» **PROMPT**
Write out exactly the lines of the entries below from the one holding "(index : Nat)" to the one holding "channels : Nat := 2", inclusive, and leave out all other lines.

====== EXTRACTED MATERIAL ======

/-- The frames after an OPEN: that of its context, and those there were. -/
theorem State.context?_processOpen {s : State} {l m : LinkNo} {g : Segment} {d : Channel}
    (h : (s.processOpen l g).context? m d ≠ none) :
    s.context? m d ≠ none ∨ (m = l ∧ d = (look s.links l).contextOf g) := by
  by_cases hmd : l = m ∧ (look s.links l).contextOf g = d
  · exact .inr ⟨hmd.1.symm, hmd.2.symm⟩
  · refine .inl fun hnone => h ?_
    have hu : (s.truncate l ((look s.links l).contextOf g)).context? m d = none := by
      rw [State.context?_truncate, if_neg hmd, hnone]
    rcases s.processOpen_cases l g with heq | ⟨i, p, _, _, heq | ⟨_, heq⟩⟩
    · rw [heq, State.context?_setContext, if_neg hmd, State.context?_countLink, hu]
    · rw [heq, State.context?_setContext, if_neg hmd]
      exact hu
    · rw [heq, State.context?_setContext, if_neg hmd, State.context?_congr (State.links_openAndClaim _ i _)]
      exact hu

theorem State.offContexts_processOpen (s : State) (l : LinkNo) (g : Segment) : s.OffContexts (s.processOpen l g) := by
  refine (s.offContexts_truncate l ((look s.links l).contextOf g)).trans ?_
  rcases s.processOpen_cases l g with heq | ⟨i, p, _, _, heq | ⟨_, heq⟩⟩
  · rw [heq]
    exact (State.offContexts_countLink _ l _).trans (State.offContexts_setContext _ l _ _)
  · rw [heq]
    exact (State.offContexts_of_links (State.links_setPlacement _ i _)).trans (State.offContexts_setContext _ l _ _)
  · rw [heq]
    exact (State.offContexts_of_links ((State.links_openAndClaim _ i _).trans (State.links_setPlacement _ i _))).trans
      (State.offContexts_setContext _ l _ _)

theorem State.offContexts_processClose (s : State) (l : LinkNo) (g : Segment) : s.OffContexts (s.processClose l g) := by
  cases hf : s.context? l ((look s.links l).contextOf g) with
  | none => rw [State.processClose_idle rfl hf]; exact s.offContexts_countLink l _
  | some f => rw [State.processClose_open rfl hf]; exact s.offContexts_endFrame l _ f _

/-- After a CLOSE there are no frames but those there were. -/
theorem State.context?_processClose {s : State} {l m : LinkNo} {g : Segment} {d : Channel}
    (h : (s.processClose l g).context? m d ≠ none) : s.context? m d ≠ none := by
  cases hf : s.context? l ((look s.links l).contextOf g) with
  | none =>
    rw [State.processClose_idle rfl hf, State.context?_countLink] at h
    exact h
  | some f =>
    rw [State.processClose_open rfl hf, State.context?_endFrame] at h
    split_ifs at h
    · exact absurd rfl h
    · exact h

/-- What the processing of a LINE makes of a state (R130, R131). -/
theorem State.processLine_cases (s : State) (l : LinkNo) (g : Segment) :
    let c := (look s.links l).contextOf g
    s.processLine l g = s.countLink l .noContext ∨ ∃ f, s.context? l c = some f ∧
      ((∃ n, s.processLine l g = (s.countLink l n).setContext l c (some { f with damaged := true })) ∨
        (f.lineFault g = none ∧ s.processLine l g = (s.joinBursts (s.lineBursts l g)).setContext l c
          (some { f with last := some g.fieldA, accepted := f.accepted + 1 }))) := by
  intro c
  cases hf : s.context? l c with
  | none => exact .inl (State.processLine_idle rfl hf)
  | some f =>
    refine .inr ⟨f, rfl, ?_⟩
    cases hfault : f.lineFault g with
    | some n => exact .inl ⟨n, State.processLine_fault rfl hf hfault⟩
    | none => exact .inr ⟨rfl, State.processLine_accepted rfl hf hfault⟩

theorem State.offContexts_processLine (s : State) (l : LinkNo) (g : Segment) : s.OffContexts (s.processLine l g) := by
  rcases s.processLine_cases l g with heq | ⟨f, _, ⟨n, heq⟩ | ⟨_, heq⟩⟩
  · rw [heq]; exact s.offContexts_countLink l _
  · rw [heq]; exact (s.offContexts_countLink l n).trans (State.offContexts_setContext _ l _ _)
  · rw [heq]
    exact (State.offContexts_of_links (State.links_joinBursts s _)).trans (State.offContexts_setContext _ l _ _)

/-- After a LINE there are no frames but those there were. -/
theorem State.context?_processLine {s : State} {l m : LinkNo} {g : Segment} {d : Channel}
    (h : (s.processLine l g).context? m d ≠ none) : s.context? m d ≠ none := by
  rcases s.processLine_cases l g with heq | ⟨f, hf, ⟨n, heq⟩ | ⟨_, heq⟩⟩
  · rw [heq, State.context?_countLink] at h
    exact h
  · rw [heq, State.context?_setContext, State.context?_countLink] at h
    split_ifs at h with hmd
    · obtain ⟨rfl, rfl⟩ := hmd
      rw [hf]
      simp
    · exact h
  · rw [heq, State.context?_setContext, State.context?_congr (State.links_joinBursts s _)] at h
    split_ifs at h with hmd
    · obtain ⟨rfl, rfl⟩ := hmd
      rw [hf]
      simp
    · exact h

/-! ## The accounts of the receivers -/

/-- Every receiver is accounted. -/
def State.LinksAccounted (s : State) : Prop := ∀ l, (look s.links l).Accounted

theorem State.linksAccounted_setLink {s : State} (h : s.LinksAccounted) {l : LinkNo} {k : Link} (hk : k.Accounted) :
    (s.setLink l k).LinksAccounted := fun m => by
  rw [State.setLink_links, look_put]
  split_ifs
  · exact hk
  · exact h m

======
====== EXTRACTED MATERIAL ======

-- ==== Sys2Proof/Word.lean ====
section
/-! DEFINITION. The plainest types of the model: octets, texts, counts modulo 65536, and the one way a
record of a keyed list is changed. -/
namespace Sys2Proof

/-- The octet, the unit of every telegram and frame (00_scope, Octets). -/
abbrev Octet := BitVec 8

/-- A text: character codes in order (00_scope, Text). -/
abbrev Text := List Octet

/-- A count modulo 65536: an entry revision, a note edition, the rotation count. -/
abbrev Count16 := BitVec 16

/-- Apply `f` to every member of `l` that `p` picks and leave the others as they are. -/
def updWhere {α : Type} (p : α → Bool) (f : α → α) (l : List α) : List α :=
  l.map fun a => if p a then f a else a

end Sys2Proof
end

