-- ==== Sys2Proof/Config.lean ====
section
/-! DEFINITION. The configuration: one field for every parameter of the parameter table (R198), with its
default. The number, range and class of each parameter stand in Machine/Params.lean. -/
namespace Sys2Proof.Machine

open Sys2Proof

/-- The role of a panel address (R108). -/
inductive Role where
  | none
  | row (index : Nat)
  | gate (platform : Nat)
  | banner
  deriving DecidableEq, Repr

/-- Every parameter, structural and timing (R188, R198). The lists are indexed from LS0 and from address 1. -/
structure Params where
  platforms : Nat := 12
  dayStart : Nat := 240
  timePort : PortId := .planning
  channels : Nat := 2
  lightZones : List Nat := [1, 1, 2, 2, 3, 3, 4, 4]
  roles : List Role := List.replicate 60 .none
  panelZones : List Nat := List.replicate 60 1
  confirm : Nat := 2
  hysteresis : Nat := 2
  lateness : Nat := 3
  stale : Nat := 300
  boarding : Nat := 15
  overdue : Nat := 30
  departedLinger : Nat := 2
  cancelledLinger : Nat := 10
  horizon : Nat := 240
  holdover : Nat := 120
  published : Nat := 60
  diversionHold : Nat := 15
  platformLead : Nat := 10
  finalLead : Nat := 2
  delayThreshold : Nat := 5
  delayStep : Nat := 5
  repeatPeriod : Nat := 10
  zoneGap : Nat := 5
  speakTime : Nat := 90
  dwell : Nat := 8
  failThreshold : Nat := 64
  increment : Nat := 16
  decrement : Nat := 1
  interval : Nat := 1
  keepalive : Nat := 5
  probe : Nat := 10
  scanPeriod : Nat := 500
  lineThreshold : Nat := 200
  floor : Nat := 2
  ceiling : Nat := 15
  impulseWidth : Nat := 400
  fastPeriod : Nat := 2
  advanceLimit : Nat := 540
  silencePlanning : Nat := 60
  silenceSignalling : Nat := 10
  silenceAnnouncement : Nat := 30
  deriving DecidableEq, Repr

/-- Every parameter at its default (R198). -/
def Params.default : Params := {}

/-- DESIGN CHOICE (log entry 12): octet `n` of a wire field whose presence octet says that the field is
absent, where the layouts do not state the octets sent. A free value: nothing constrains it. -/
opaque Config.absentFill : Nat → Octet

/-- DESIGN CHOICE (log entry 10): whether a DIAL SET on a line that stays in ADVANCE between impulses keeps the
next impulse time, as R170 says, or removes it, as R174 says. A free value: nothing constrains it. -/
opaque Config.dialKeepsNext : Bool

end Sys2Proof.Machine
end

======
====== EXTRACTED MATERIAL ======

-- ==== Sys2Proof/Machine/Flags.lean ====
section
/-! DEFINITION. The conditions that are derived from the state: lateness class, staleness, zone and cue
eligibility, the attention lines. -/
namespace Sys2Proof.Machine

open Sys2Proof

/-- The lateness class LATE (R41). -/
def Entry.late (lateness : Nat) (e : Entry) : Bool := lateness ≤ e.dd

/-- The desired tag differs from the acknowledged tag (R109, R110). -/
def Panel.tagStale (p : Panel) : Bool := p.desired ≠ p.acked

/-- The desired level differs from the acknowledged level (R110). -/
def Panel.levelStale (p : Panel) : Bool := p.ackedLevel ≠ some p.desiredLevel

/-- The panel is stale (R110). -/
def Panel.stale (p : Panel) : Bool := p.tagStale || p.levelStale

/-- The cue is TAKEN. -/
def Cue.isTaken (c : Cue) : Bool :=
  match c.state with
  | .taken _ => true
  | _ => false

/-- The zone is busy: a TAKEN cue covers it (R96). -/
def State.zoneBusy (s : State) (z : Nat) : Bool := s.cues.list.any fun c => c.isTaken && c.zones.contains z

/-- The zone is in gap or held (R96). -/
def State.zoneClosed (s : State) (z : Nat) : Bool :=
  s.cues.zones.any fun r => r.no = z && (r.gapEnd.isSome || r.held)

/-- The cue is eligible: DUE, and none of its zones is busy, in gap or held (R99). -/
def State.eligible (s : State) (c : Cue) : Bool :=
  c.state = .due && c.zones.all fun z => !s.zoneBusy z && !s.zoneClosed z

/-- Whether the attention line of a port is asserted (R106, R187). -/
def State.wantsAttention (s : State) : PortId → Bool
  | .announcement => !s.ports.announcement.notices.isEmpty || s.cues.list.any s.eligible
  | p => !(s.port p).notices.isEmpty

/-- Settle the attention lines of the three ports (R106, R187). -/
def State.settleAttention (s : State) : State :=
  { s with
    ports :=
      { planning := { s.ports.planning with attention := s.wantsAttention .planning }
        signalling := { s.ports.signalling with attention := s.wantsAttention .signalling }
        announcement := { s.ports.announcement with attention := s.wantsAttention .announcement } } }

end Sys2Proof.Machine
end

======

» **RESULT FOR THIS EXERCISE**
  | row (index : Nat)
  | gate (platform : Nat)
  | banner
  deriving DecidableEq, Repr

/-- Every parameter, structural and timing (R188, R198). The lists are indexed from LS0 and from address 1. -/
structure Params where
  platforms : Nat := 12
  dayStart : Nat := 240
  timePort : PortId := .planning
  channels : Nat := 2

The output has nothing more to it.